[What this task involves]: Every line of the material below in which "match" shows up is to be located and copied.

• • • •

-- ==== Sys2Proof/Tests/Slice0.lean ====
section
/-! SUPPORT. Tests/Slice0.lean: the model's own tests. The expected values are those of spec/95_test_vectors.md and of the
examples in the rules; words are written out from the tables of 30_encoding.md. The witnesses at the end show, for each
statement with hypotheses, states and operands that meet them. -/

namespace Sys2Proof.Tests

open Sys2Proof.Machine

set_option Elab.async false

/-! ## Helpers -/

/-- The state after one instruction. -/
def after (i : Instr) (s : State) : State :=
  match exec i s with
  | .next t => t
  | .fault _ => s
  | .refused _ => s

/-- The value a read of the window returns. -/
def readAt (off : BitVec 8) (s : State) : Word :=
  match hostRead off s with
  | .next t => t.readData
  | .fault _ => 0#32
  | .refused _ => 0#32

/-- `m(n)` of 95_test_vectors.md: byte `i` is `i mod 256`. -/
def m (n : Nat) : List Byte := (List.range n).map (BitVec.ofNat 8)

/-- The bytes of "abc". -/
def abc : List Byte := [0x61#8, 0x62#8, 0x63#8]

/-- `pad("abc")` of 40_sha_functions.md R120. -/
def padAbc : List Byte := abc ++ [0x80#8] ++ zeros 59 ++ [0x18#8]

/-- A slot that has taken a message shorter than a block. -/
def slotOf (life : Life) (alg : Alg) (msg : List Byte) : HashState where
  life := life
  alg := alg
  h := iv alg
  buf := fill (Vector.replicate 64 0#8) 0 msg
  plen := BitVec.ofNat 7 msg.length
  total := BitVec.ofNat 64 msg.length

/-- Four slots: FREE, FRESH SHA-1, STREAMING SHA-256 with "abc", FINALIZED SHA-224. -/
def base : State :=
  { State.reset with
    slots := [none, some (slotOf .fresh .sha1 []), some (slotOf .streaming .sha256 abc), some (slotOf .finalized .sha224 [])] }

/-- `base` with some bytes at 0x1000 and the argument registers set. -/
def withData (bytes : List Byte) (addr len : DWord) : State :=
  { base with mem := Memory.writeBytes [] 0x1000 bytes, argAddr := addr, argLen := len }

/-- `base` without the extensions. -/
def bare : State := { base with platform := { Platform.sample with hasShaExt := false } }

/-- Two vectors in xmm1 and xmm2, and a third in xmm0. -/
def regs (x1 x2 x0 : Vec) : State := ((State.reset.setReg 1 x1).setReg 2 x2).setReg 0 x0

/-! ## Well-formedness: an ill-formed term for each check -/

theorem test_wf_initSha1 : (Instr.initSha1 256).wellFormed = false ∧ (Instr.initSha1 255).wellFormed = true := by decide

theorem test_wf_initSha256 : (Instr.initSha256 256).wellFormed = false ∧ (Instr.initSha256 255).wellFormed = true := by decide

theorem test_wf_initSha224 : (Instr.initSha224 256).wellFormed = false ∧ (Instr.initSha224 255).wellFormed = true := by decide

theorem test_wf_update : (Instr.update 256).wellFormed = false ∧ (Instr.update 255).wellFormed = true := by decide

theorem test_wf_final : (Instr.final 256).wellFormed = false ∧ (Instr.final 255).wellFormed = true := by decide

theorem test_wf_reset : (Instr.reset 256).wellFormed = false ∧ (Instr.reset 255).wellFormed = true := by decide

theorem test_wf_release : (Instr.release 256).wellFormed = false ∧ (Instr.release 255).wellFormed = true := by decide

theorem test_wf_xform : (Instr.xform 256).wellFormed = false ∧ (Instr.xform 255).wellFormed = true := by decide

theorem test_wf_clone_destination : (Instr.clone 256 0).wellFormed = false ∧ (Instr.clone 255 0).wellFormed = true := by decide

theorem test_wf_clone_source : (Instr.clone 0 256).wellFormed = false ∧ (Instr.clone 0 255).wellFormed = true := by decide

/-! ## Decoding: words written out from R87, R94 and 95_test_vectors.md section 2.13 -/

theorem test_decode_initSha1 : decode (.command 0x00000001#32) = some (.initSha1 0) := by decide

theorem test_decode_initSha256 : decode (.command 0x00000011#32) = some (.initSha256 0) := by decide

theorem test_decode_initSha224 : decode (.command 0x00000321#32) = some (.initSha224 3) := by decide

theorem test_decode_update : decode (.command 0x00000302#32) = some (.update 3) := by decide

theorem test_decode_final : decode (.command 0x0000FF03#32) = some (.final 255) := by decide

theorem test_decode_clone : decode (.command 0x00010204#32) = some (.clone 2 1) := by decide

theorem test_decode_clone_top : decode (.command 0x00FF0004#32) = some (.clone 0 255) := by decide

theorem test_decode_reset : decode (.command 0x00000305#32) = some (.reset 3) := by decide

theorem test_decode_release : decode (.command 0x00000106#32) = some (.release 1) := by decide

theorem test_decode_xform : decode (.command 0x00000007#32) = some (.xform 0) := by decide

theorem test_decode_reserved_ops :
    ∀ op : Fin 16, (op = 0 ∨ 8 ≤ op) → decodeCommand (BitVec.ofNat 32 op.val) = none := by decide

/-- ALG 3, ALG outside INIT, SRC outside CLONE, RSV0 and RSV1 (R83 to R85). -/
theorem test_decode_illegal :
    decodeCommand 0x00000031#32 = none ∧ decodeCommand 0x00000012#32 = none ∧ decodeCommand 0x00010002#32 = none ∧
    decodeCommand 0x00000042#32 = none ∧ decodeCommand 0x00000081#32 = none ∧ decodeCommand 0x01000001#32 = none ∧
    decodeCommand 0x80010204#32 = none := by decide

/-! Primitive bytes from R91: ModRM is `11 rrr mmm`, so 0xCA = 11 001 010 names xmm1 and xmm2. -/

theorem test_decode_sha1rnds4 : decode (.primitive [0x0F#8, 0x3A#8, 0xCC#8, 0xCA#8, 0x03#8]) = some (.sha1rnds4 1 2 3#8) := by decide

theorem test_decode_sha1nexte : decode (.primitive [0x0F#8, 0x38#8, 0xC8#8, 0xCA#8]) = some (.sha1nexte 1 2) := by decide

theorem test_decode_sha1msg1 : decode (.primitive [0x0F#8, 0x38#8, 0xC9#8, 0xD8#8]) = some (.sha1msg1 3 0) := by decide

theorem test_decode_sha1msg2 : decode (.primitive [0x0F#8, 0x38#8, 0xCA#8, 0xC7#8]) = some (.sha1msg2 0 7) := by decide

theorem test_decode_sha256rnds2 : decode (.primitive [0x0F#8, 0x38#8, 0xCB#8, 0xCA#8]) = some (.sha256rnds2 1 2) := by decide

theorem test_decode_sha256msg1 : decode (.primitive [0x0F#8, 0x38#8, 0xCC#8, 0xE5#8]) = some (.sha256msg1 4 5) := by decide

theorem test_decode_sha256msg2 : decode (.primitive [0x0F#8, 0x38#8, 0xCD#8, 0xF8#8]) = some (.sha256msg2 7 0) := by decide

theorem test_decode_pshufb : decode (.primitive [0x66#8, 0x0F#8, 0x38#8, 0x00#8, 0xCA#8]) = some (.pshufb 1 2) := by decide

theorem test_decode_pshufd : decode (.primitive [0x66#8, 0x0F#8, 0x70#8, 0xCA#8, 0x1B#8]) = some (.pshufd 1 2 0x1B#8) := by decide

• • • •

[Your response]:
  match exec i s with
  match hostRead off s with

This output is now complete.